Exercise objective>
Take the data below and copy exactly the lines starting at the one with "cases i <;> exact ⟨_, rfl⟩" and finishing at the one with "simp [decTurn, h]", both included.

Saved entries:

-- ==== Sys2Proof/Certificates/Slice0/Obligations.lean ====
section
/-! DEFINITION. The statements for the provers. Each docstring names the rule of spec/ it formalises. The predicates of
`Sys2Proof.Claim` say, in the state's own fields and in plain arithmetic, what the statements about opcodes share. -/

namespace Sys2Proof.Claim

open Sys2Proof.Machine

/-- The state after `raise DecodeError(code)` in the opcode whose tag is at `s.ip` (R215): four registers written, the
cursors as they were. -/
def raised (code : ErrCode) (s : State) : State :=
  { s with st := .error, errCode := code, errIp := s.ip, errOp := s.op, outLen := 0 }

/-- An opcode that completes changes nothing but the cursors and the output. -/
def onlyCursorsAndOut (s t : State) : Prop :=
  t = { s with ip := t.ip, op := t.op, outBuf := t.outBuf, outExtent := t.outExtent }

/-- `OUT` outside the `len` bytes at `OP` reads as before. -/
def outsideUnchanged (len : Nat) (s t : State) : Prop :=
  ∀ a, a < s.op.toNat ∨ s.op.toNat + len ≤ a → outByte t a = outByte s a

/-- In a validate-only run all of `OUT` is as before (R180). -/
def noOutputInVonly (s t : State) : Prop :=
  s.mode = true → t.outBuf = s.outBuf ∧ t.outExtent = s.outExtent

/-- A literal run done (R131). -/
def literalDone (lits : List Byte) (s t : State) : Prop :=
  t.ip.toNat = s.ip.toNat + 1 + lits.length ∧ t.op.toNat = s.op.toNat + lits.length ∧
  (s.mode = false → ∀ i, (h : i < lits.length) → outByte t (s.op.toNat + i) = lits[i]) ∧
  outsideUnchanged lits.length s t ∧ noOutputInVonly s t ∧ onlyCursorsAndOut s t

/-- A match of `n` operand bytes done (R140): the `dist` bytes before `OP`, repeated over `len` bytes. -/
def matchDone (n len dist : Nat) (s t : State) : Prop :=
  t.ip.toNat = s.ip.toNat + 1 + n ∧ t.op.toNat = s.op.toNat + len ∧
  (s.mode = false → ∀ i, i < len → outByte t (s.op.toNat + i) = outByte s (s.op.toNat - dist + i % dist)) ∧
  outsideUnchanged len s t ∧ noOutputInVonly s t ∧ onlyCursorsAndOut s t

/-- The whole rule of a match opcode: it completes where its operand bytes are in the stream, its output fits and its
source exists; else it raises the first error in the order of R213. -/
def matchRule (i : Instr) (n len dist : Nat) : Prop :=
  ∀ s : State,
    (s.ip.toNat + 1 + n ≤ s.inLen.toNat → s.op.toNat + len ≤ s.outCap.toNat → dist ≤ s.op.toNat →
      ∃ t, exec i s = .next t ∧ matchDone n len dist s t) ∧
    (s.inLen.toNat < s.ip.toNat + 1 + n → exec i s = .next (raised .inUnderrun s)) ∧
    (s.ip.toNat + 1 + n ≤ s.inLen.toNat → s.outCap.toNat < s.op.toNat + len →
      exec i s = .next (raised .outOverflow s)) ∧
    (s.ip.toNat + 1 + n ≤ s.inLen.toNat → s.op.toNat + len ≤ s.outCap.toNat → s.op.toNat < dist →
      exec i s = .next (raised .badRef s))

/-- `IN[IP .. IN_LEN-1]`, written out. -/
def restOfStream (s : State) : List Byte :=
  (List.range (s.inLen.toNat - s.ip.toNat)).map fun j => inByte s (s.ip.toNat + j)

/-- The opcode map in force (R112): `FIRST`, else `LV2`. -/
def dialectIs (s : State) (d : Dialect) : Prop :=
  (s.first = true ∧ d = .first) ∨ (s.first = false ∧ s.lv2 = false ∧ d = .level1) ∨
  (s.first = false ∧ s.lv2 = true ∧ d = .level2)

/-- The stop rule, written out (R116, R117). -/
def afterStopRule (t : State) : State :=
  if t.st = .busy ∧ t.ip.toNat + 2 > t.inLen.toNat then { t with st := .done, outLen := t.op } else t

/-- DEC is running and has the turn. -/
def decMoves (s : State) : Prop := s.inputs = [] ∧ s.st = .busy

/-- The next turn is RESET. -/
def resetComes (s : State) : Prop := ∃ rest, s.inputs = .reset :: rest

/-- The next turn is a host operation. -/
def hostComes (s : State) : Prop := ∃ h rest, s.inputs = .host h :: rest

/-- The next turn is `DEC_START` (R111): a host write of `DEC_CMD` with bit 0 set. -/
def startComes (s : State) : Prop := ∃ v rest, s.inputs = .host (.writeReg .decCmd v) :: rest ∧ v.toNat % 2 = 1

/-- The number a host read of a register returns (R21, R22). -/
def registerReads (s : State) : HostReg → Nat
  | .adlSum => s.s2.toNat * 65536 + s.s1.toNat
  | .adlData => 0
  | .decCmd => 0
  | .decMode => s.mode.toNat
  | .decInLen => s.inLen.toNat
  | .decOutCap => s.outCap.toNat
  | .decStatus =>
    (match s.st with | .idle => 0 | .busy => 1 | .done => 2 | .error => 3) + 4 * s.lv2.toNat + 8 * s.first.toNat +
      16 * (match s.errCode with
        | .none => 0 | .level => 1 | .inUnderrun => 2 | .outOverflow => 3 | .badRef => 4 | .param => 5)
  | .decOutLen => s.outLen.toNat
  | .decErrIp => s.errIp.toNat
  | .decErrOp => s.errOp.toNat
  | .decIp => s.ip.toNat
  | .decOp => s.op.toNat

/-- The length and distance of a match instruction (R64). -/
def lengthAndDistance : Instr → Option (Nat × Nat)
  | .m1s l hi lo => some (l.toNat + 2, hi.toNat * 256 + lo.toNat + 1)
  | .m1l hi ext lo => some (ext.toNat + 9, hi.toNat * 256 + lo.toNat + 1)
  | .m2ns l hi lo => some (l.toNat + 2, hi.toNat * 256 + lo.toNat + 1)
  | .m2nl hi k c lo => some (255 * k + c.toNat + 9, hi.toNat * 256 + lo.toNat + 1)
  | .m2fs l exhi exlo => some (l.toNat + 2, exhi.toNat * 256 + exlo.toNat + 8192)
  | .m2fl k c exhi exlo => some (255 * k + c.toNat + 9, exhi.toNat * 256 + exlo.toNat + 8192)
  | .hdr _ _ => none
  | .lit _ => none
  | .adlLoad _ => none
  | .adlPush _ => none
  | .adlRead => none
  | .decStart => none
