-- ==== Sys2Proof/Laws/Step.lean ====
section
/-! SUPPORT. What a step can be, said once: whose turn it is, and what each agent's turn does. -/

namespace Sys2Proof.Machine

/-! ## The turns to come are no operand of anything the block does -/

theorem ite_withInputs {c : Prop} [Decidable c] {a b a' b' : State} {r : List Input}
    (ha : a' = { a with inputs := r }) (hb : b' = { b with inputs := r }) :
    (if c then a' else b') = { (if c then a else b) with inputs := r } := by
  split
  · exact ha
  · exact hb

theorem putOut_withInputs (m : Memory) (len : Nat) (s : State) (r : List Input) :
    putOut m len { s with inputs := r } = { putOut m len s with inputs := r } :=
  ite_withInputs rfl rfl

theorem literalRun_withInputs (lits : List Byte) (s : State) (r : List Input) :
    literalRun lits { s with inputs := r } = { literalRun lits s with inputs := r } :=
  ite_withInputs rfl (ite_withInputs rfl (congrArg (advance _ _) (putOut_withInputs _ _ s r)))

theorem matchCopy_withInputs (n len dist : Nat) (s : State) (r : List Input) :
    matchCopy n len dist { s with inputs := r } = { matchCopy n len dist s with inputs := r } :=
  ite_withInputs rfl (ite_withInputs rfl (ite_withInputs rfl (congrArg (advance _ _) (putOut_withInputs _ _ s r))))

theorem clearRun_withInputs (s : State) (r : List Input) :
    clearRun { s with inputs := r } = { clearRun s with inputs := r } := rfl

theorem startRun_withInputs (p : Config.Params) (s : State) (r : List Input) :
    startRun p { s with inputs := r } = { startRun p s with inputs := r } :=
  ite_withInputs rfl (ite_withInputs rfl rfl)

/-- No instruction looks at the turns to come, and none changes them. -/
theorem exec_withInputs (i : Instr) (s : State) (r : List Input) :
    exec i { s with inputs := r } = mapNext (fun t => { t with inputs := r }) (exec i s) := by
  cases i with
  | hdr m lits =>
    exact congrArg Host.Outcome.next (ite_withInputs rfl (literalRun_withInputs lits (setLevel m s) r))
  | lit lits => exact congrArg _ (literalRun_withInputs lits s r)
  | m1s l hi lo => exact congrArg _ (matchCopy_withInputs _ _ _ s r)
  | m1l hi ext lo => exact congrArg _ (matchCopy_withInputs _ _ _ s r)
  | m2ns l hi lo => exact congrArg _ (matchCopy_withInputs _ _ _ s r)
  | m2nl hi k c lo => exact congrArg _ (matchCopy_withInputs _ _ _ s r)
  | m2fs l exhi exlo => exact congrArg _ (matchCopy_withInputs _ _ _ s r)
  | m2fl k c exhi exlo => exact congrArg _ (matchCopy_withInputs _ _ _ s r)
  | adlLoad v => rfl
  | adlPush b => rfl
  | adlRead => rfl
  | decStart =>
    exact congrArg Host.Outcome.next (ite_withInputs rfl (startRun_withInputs Config.params s r))

/-! ## What a step can be -/

/-- Every instruction answers a next state: the block has no stop of its own (R215). -/
theorem exec_answers (i : Instr) (s : State) : ∃ t, exec i s = .next t := by
  cases i <;> exact ⟨_, rfl⟩

theorem step_of_no_input {s : State} (h : s.inputs = []) : step s = decTurn s := by simp only [step, h]

theorem step_of_input {s : State} {e : Input} {rest : List Input} (h : s.inputs = e :: rest) :
    step s = turn e { s with inputs := rest } := by simp only [step, h]

theorem decTurn_of_not_busy {s : State} (h : s.st ≠ .busy) : decTurn s = .next s := by simp [decTurn, h]

theorem decTurn_of_instr {s : State} (hb : s.st = .busy) {i : Instr} {rest : List Byte}
    (h : decode (dialectOf s) (streamTail s) = .instr i rest) : decTurn s = mapNext stopRule (exec i s) := by
  simp [decTurn, hb, h]

theorem decTurn_of_reject {s : State} (hb : s.st = .busy) {r : DecodeReject}
    (h : decode (dialectOf s) (streamTail s) = .reject r) : decTurn s = .next (fetchError r s) := by
  simp [decTurn, hb, h]

/-- DEC's turn: nothing outside `BUSY`; else one decoded opcode and the stop rule, or the error of bytes that are no
opcode (R112). -/
theorem decTurn_cases (s : State) :
    (s.st ≠ .busy ∧ decTurn s = .next s) ∨
    (s.st = .busy ∧ ∃ i rest t, decode (dialectOf s) (streamTail s) = .instr i rest ∧ exec i s = .next t ∧
      decTurn s = .next (stopRule t)) ∨
    (s.st = .busy ∧ ∃ r, decode (dialectOf s) (streamTail s) = .reject r ∧ decTurn s = .next (fetchError r s)) := by
  by_cases hb : s.st = .busy
  · right
    cases h : decode (dialectOf s) (streamTail s) with
    | instr i rest =>
      obtain ⟨t, ht⟩ := exec_answers i s
      exact .inl ⟨hb, i, rest, t, rfl, ht, by rw [decTurn_of_instr hb h, ht]; rfl⟩
    | reject r => exact .inr ⟨hb, r, rfl, decTurn_of_reject hb h⟩
  · exact .inl ⟨hb, decTurn_of_not_busy hb⟩

/-- Every turn answers a next state. -/
theorem turn_answers (e : Input) (s : State) : ∃ t, turn e s = .next t := by
  cases e with
  | host h =>
    simp only [turn, hostTurn]
    split
    · exact exec_answers _ _
    · exact ⟨_, rfl⟩
  | dec =>
    rcases decTurn_cases s with ⟨-, h⟩ | ⟨-, i, rest, t, -, -, h⟩ | ⟨-, r, -, h⟩
    · exact ⟨_, h⟩
    · exact ⟨_, h⟩
    · exact ⟨_, h⟩
  | reset => exact ⟨_, rfl⟩

/-- Every step answers a next state: no reachable or unreachable state stops the machine. -/
theorem step_answers (s : State) : ∃ t, step s = .next t := by
  cases h : s.inputs with
  | nil => rw [step_of_no_input h]; exact turn_answers .dec s
  | cons e rest => rw [step_of_input h]; exact turn_answers e _

/-- The error entry of bytes that are no opcode (R215): one of two codes, at the tag, with the output as it was. -/
theorem fetchError_cases (r : DecodeReject) (s : State) :
    ∃ code u, fetchError r s = raiseDecodeError code s.ip u ∧ (code = .level ∨ code = .inUnderrun) ∧
      (u = s ∨ ∃ m, u = setLevel m s) := by
  cases r with
  | noTag => exact ⟨_, s, rfl, .inr rfl, .inl rfl⟩
  | illegalLevel m => exact ⟨_, s, rfl, .inl rfl, .inl rfl⟩
  | truncated o =>
    cases o with
    | none => exact ⟨_, s, rfl, .inr rfl, .inl rfl⟩
    | some m => exact ⟨_, setLevel m s, rfl, .inr rfl, .inr ⟨m, rfl⟩⟩

end Sys2Proof.Machine
end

Task response>
  cases i <;> exact ⟨_, rfl⟩

theorem step_of_no_input {s : State} (h : s.inputs = []) : step s = decTurn s := by simp only [step, h]

theorem step_of_input {s : State} {e : Input} {rest : List Input} (h : s.inputs = e :: rest) :
    step s = turn e { s with inputs := rest } := by simp only [step, h]

theorem decTurn_of_not_busy {s : State} (h : s.st ≠ .busy) : decTurn s = .next s := by simp [decTurn, h]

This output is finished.